> **Assignment**
Take from the data every line in which the word "AddrForm" is found.

-------------------------

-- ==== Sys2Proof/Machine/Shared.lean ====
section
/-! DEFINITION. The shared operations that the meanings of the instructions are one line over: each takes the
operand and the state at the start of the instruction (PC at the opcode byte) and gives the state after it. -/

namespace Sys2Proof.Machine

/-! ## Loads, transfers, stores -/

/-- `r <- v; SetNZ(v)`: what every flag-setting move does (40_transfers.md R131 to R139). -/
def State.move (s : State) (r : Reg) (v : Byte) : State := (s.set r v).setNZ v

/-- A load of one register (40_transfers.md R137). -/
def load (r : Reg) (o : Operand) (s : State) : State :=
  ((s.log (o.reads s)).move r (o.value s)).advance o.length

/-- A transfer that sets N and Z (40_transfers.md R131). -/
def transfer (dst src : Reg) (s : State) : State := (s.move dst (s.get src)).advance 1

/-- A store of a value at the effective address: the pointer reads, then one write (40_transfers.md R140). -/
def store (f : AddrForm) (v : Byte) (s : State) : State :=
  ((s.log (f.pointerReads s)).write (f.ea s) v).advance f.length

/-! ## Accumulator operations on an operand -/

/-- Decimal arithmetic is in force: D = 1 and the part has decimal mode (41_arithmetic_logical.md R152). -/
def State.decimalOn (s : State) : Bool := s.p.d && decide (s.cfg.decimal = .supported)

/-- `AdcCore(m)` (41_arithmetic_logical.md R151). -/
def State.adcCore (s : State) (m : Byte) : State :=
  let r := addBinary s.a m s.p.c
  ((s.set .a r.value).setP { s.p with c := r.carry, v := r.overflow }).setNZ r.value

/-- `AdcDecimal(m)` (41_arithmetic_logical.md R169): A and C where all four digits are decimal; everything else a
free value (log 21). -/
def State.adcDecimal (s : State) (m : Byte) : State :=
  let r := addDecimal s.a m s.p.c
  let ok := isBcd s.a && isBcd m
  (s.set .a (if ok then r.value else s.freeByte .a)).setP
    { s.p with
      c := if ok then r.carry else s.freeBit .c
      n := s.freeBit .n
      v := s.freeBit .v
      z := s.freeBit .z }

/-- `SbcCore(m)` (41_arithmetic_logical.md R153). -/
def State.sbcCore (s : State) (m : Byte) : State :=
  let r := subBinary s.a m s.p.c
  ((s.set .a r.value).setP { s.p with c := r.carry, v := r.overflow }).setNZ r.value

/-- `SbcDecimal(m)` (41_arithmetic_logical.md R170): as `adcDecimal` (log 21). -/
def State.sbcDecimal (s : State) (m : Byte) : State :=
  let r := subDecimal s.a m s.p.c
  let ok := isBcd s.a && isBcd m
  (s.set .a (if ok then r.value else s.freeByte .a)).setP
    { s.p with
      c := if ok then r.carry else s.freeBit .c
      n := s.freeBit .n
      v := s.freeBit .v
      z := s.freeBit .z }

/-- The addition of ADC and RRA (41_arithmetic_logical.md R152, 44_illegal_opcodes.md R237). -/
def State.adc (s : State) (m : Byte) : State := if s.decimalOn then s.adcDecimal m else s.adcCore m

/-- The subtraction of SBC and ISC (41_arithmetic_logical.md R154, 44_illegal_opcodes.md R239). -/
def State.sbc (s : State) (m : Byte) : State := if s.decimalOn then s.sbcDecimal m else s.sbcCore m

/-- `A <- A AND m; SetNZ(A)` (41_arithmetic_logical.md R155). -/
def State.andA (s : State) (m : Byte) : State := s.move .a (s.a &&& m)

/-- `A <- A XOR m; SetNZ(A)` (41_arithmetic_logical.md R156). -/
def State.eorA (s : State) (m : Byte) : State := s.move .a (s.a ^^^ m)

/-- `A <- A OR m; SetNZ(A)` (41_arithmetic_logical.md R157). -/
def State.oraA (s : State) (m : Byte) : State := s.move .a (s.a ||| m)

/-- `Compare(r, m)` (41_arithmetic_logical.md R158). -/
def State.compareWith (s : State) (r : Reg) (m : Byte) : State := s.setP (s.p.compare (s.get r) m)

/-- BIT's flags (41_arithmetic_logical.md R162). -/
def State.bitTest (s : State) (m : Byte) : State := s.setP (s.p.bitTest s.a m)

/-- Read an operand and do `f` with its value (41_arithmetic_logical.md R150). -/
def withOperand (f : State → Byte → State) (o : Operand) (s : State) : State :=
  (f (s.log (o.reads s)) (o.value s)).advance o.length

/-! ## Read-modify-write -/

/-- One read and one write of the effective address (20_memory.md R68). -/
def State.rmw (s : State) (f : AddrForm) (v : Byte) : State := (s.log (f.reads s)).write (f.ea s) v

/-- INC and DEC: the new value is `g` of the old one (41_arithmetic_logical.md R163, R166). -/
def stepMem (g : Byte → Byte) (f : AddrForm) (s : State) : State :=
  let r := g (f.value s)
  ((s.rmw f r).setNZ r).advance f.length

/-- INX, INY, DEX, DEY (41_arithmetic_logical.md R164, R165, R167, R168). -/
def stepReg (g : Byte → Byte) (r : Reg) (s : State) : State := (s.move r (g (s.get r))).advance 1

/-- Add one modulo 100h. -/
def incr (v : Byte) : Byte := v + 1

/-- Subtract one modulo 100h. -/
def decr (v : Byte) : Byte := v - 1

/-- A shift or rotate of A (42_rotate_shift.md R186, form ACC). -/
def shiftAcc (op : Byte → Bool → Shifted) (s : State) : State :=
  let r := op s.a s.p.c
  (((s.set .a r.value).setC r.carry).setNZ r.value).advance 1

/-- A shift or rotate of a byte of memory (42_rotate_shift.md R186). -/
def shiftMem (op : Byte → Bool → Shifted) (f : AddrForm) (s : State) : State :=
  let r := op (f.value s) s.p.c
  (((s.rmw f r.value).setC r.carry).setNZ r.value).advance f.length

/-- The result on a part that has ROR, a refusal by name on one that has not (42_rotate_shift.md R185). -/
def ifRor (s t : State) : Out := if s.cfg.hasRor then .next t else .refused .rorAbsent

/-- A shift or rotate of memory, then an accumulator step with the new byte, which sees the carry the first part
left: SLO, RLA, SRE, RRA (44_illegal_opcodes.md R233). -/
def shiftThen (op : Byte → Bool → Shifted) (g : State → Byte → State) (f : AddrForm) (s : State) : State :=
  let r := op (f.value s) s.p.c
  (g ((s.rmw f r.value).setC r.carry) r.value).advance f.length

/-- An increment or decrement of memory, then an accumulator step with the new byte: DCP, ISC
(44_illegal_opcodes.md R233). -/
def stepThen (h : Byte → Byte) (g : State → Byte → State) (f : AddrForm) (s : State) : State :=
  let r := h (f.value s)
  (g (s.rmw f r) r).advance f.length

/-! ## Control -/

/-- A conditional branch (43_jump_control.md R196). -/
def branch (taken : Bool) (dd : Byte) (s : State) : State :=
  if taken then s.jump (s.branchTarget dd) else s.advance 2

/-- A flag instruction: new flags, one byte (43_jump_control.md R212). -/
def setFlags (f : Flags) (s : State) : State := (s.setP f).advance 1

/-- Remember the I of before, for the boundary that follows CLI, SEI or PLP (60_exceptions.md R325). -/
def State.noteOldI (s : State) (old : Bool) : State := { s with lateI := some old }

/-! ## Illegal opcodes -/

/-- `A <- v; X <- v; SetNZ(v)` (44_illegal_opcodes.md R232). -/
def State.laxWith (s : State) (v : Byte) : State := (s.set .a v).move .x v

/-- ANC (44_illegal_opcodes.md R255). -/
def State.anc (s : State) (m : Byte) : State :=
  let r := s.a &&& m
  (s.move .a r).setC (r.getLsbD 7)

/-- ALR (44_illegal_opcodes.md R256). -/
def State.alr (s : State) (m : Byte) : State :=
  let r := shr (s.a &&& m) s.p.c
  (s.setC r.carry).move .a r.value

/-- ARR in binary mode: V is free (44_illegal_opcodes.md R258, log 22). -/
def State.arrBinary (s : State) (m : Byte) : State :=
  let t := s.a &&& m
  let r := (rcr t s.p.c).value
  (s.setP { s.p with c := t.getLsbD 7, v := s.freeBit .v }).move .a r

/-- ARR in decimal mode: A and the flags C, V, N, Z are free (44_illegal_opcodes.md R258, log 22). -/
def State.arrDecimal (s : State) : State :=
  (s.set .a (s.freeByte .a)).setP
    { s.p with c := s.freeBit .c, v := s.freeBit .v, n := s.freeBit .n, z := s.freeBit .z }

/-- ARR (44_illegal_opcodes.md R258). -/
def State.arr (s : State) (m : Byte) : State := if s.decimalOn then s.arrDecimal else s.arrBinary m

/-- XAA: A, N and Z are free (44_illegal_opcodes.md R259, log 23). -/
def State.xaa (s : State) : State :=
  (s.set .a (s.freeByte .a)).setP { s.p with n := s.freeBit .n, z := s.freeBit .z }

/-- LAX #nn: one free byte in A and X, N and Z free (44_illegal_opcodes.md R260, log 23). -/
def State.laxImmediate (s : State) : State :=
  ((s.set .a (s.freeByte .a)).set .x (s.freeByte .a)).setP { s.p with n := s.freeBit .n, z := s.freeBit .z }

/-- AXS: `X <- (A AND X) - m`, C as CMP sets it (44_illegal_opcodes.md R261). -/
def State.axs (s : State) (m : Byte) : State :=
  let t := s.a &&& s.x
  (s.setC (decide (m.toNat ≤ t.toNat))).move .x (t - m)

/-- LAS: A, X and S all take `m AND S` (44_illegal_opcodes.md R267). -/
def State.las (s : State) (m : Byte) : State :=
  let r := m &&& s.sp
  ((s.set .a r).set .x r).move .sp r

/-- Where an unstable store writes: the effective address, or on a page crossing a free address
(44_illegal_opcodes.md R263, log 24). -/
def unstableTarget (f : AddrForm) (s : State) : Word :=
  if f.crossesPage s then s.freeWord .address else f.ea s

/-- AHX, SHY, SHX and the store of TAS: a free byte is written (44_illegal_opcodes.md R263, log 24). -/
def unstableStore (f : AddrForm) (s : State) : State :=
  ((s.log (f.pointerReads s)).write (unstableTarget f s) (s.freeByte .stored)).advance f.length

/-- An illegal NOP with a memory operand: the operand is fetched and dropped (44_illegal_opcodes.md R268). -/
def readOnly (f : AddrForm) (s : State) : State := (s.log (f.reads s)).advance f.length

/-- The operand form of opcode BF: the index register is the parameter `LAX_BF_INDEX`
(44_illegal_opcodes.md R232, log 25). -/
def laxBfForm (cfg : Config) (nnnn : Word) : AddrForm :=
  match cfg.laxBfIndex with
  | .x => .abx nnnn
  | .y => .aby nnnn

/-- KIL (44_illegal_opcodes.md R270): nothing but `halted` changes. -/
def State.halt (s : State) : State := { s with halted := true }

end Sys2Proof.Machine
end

-------------------------

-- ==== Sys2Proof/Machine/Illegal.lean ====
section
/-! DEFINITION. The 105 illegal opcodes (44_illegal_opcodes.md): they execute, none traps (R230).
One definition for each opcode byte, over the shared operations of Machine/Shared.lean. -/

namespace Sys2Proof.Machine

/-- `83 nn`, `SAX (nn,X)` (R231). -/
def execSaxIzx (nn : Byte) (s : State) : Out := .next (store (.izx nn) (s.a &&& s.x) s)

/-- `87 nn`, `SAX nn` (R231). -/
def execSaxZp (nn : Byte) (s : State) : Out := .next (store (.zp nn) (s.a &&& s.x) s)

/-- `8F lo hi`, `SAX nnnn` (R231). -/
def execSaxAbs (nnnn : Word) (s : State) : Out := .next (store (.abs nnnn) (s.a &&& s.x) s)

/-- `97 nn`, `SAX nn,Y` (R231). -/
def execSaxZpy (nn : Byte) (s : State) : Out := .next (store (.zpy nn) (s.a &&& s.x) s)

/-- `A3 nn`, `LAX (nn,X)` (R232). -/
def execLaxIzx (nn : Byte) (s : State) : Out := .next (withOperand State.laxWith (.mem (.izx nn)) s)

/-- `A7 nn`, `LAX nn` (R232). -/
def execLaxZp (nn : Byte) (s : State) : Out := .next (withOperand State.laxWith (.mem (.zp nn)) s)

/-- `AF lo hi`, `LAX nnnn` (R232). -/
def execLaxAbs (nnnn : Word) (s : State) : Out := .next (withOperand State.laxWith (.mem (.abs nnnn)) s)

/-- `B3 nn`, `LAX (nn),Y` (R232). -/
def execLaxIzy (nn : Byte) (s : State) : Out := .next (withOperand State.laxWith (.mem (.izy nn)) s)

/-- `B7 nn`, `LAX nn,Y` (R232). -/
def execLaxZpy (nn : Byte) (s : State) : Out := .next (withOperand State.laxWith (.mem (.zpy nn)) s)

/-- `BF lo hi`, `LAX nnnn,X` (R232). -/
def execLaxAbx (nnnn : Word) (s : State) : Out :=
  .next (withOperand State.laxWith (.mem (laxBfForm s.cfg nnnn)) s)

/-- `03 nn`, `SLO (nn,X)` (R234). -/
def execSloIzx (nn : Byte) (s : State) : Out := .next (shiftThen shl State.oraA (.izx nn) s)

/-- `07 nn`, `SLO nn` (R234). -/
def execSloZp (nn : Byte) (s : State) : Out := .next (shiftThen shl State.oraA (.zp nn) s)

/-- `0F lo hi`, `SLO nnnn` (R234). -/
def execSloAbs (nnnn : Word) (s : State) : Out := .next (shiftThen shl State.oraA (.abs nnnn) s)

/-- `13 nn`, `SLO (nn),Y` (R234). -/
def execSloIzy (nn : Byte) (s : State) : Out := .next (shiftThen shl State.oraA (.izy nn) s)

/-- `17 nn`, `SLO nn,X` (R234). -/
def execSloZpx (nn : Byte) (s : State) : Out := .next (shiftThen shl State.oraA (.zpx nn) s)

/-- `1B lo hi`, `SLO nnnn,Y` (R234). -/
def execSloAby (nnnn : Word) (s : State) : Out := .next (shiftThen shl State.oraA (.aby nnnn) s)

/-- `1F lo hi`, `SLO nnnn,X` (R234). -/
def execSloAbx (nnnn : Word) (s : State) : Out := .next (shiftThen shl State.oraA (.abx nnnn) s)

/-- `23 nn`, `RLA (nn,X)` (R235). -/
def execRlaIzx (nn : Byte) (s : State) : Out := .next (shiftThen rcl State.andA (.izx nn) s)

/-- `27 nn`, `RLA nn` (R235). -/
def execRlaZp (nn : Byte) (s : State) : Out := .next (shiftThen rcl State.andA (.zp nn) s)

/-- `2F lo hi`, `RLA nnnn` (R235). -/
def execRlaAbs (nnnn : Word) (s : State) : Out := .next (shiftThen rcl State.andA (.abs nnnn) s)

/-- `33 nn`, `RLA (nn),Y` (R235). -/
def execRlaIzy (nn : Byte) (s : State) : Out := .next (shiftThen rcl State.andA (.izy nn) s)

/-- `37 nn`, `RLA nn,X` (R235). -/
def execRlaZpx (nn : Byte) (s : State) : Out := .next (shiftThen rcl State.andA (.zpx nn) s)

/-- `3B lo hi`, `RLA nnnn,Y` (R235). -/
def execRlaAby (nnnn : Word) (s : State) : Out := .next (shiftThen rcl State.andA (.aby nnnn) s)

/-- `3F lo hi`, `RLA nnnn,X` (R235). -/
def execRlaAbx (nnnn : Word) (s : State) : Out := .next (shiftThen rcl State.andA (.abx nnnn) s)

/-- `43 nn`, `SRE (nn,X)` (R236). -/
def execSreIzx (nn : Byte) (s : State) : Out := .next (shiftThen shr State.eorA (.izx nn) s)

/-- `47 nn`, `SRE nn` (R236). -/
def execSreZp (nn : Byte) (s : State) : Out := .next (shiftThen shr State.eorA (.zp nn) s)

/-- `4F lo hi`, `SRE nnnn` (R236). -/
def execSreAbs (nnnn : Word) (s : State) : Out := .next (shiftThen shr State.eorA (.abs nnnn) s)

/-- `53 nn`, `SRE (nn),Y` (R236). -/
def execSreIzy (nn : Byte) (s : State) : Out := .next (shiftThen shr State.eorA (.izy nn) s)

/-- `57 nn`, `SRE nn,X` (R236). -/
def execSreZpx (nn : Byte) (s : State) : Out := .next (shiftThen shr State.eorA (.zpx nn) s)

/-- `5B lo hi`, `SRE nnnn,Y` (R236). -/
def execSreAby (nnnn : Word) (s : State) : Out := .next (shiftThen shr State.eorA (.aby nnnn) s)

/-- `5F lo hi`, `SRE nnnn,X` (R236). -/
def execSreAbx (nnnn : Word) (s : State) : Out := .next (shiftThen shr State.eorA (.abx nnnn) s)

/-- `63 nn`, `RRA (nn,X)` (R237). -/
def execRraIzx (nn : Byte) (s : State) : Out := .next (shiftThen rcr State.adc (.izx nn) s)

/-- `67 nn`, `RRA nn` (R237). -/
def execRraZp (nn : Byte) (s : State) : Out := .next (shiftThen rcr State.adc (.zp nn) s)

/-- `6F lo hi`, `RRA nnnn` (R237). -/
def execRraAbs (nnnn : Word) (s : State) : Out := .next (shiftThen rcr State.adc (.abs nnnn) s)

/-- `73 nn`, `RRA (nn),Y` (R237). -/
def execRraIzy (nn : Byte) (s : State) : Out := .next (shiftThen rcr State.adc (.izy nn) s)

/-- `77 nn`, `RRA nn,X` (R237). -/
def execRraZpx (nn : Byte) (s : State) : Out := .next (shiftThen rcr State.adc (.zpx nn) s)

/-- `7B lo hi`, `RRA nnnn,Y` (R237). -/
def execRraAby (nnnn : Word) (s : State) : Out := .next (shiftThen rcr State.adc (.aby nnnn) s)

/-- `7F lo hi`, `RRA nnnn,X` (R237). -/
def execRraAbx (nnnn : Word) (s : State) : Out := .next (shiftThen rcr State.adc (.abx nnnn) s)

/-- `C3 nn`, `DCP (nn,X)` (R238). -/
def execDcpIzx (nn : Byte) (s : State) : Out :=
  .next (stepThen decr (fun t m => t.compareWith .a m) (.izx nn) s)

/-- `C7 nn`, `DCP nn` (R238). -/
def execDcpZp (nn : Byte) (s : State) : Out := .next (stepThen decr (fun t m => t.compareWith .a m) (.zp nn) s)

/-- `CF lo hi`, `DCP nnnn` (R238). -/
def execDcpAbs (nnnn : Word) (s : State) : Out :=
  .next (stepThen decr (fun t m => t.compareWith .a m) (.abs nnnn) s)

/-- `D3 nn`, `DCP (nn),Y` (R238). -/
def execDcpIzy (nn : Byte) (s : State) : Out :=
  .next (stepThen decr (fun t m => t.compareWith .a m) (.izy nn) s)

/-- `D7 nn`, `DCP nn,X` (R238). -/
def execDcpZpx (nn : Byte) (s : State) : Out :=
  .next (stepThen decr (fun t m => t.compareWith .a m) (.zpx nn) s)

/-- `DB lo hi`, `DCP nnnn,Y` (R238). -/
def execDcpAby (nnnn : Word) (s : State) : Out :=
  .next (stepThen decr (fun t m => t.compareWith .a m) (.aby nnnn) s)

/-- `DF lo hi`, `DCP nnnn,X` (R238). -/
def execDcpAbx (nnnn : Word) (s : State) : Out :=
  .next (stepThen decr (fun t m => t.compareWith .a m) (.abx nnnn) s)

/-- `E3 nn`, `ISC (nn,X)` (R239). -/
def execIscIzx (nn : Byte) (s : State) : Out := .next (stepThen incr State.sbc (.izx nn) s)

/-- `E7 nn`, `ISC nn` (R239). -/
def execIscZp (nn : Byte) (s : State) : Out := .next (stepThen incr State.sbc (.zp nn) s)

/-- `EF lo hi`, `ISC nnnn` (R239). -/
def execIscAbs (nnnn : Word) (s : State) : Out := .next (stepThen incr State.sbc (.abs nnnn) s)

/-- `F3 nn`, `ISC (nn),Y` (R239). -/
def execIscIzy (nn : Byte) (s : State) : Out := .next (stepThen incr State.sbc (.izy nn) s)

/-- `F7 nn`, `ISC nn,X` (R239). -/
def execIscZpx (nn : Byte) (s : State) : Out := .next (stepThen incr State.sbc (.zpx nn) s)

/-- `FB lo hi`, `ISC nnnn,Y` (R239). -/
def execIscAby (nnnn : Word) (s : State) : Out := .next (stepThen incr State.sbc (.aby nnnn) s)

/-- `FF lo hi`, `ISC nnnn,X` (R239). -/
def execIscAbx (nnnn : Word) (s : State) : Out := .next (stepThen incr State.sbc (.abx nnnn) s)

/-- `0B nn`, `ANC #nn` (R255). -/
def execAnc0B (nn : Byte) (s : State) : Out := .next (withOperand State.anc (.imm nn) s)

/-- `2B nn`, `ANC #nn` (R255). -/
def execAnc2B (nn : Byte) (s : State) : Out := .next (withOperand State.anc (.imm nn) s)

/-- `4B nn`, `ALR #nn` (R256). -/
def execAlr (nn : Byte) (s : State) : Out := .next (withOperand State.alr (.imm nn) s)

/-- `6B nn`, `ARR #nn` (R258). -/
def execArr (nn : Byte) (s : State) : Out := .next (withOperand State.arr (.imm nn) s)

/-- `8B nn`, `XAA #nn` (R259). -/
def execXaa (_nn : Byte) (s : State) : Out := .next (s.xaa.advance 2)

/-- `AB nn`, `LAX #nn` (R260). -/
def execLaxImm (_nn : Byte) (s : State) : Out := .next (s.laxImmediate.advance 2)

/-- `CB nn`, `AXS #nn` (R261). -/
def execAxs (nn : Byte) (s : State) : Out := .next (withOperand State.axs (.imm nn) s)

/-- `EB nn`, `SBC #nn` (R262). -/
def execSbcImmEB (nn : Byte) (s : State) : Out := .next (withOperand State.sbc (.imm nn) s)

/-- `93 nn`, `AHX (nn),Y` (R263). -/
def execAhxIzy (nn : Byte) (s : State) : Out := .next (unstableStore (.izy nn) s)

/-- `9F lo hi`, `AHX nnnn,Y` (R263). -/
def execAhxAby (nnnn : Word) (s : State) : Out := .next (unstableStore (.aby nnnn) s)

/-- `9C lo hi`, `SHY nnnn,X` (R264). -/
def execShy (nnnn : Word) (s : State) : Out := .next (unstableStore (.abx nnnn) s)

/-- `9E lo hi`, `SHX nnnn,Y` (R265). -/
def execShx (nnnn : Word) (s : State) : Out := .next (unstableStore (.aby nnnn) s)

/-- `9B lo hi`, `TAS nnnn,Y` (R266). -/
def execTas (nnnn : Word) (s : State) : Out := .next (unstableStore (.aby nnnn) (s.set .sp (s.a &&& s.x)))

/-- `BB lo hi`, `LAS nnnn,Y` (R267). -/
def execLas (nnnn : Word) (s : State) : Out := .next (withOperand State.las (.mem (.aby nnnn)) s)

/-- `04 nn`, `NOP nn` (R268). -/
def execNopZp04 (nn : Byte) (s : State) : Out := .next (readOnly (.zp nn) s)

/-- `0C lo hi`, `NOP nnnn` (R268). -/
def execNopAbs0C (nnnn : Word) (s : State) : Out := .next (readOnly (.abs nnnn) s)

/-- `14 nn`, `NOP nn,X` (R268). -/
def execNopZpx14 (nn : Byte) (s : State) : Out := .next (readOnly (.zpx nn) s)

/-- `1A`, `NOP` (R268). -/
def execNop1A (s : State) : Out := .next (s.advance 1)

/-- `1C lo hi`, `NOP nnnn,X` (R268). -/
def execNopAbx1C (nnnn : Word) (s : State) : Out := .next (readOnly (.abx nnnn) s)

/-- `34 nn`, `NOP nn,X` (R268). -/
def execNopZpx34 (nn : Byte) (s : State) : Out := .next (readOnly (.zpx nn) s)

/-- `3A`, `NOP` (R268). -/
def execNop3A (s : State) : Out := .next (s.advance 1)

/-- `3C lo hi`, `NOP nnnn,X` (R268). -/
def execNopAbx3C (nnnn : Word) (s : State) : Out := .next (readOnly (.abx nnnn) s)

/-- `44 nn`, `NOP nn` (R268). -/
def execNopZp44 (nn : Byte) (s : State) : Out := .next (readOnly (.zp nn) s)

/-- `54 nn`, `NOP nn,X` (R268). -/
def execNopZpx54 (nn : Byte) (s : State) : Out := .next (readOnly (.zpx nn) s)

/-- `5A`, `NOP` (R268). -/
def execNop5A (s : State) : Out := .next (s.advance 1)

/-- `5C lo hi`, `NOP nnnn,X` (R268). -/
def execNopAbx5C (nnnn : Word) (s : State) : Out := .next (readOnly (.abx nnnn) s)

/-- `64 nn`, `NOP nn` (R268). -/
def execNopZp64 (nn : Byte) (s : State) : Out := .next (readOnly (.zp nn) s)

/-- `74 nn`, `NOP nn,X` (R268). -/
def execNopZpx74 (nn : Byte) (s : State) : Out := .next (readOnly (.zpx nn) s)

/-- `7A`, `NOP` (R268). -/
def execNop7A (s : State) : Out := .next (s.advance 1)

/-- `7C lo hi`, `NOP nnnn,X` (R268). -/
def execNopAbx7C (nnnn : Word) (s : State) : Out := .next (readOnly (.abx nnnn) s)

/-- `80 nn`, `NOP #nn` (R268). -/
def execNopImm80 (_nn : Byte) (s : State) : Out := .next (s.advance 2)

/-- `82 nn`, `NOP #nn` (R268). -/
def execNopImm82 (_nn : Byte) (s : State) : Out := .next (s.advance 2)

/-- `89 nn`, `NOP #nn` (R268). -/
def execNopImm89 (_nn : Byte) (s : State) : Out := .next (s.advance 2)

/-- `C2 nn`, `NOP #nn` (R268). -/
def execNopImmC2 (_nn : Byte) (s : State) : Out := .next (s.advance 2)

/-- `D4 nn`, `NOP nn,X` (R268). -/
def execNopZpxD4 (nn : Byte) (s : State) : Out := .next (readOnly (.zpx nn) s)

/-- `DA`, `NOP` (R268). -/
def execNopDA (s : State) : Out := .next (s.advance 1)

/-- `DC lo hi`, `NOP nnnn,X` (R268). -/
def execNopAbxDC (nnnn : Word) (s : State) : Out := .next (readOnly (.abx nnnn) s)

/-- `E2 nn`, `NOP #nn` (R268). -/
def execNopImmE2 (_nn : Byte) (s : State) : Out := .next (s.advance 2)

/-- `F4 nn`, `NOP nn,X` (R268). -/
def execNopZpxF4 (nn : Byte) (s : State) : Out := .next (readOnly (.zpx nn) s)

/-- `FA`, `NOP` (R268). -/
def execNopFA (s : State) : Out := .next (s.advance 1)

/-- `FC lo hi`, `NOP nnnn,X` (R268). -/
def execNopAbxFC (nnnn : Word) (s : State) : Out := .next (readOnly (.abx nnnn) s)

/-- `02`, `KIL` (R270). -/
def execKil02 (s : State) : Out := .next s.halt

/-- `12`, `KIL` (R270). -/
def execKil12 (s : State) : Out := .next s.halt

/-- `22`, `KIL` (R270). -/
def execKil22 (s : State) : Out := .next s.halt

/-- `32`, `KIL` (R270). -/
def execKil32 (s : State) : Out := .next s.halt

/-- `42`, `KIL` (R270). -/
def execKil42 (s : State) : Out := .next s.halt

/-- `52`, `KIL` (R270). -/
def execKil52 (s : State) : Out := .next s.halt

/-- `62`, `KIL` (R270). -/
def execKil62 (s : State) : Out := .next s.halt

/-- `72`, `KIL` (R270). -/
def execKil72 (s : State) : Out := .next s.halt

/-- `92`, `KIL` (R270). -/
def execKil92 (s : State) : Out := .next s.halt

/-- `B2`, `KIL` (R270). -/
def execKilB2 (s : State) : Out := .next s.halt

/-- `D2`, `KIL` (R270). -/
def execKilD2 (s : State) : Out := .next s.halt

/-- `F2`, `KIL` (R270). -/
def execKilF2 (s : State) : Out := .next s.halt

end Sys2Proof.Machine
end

-------------------------

> **The completed task**
def store (f : AddrForm) (v : Byte) (s : State) : State :=
def State.rmw (s : State) (f : AddrForm) (v : Byte) : State := (s.log (f.reads s)).write (f.ea s) v
def stepMem (g : Byte → Byte) (f : AddrForm) (s : State) : State :=
def shiftMem (op : Byte → Bool → Shifted) (f : AddrForm) (s : State) : State :=
def shiftThen (op : Byte → Bool → Shifted) (g : State → Byte → State) (f : AddrForm) (s : State) : State :=
def stepThen (h : Byte → Byte) (g : State → Byte → State) (f : AddrForm) (s : State) : State :=
def unstableTarget (f : AddrForm) (s : State) : Word :=
def unstableStore (f : AddrForm) (s : State) : State :=
def readOnly (f : AddrForm) (s : State) : State := (s.log (f.reads s)).advance f.length
def laxBfForm (cfg : Config) (nnnn : Word) : AddrForm :=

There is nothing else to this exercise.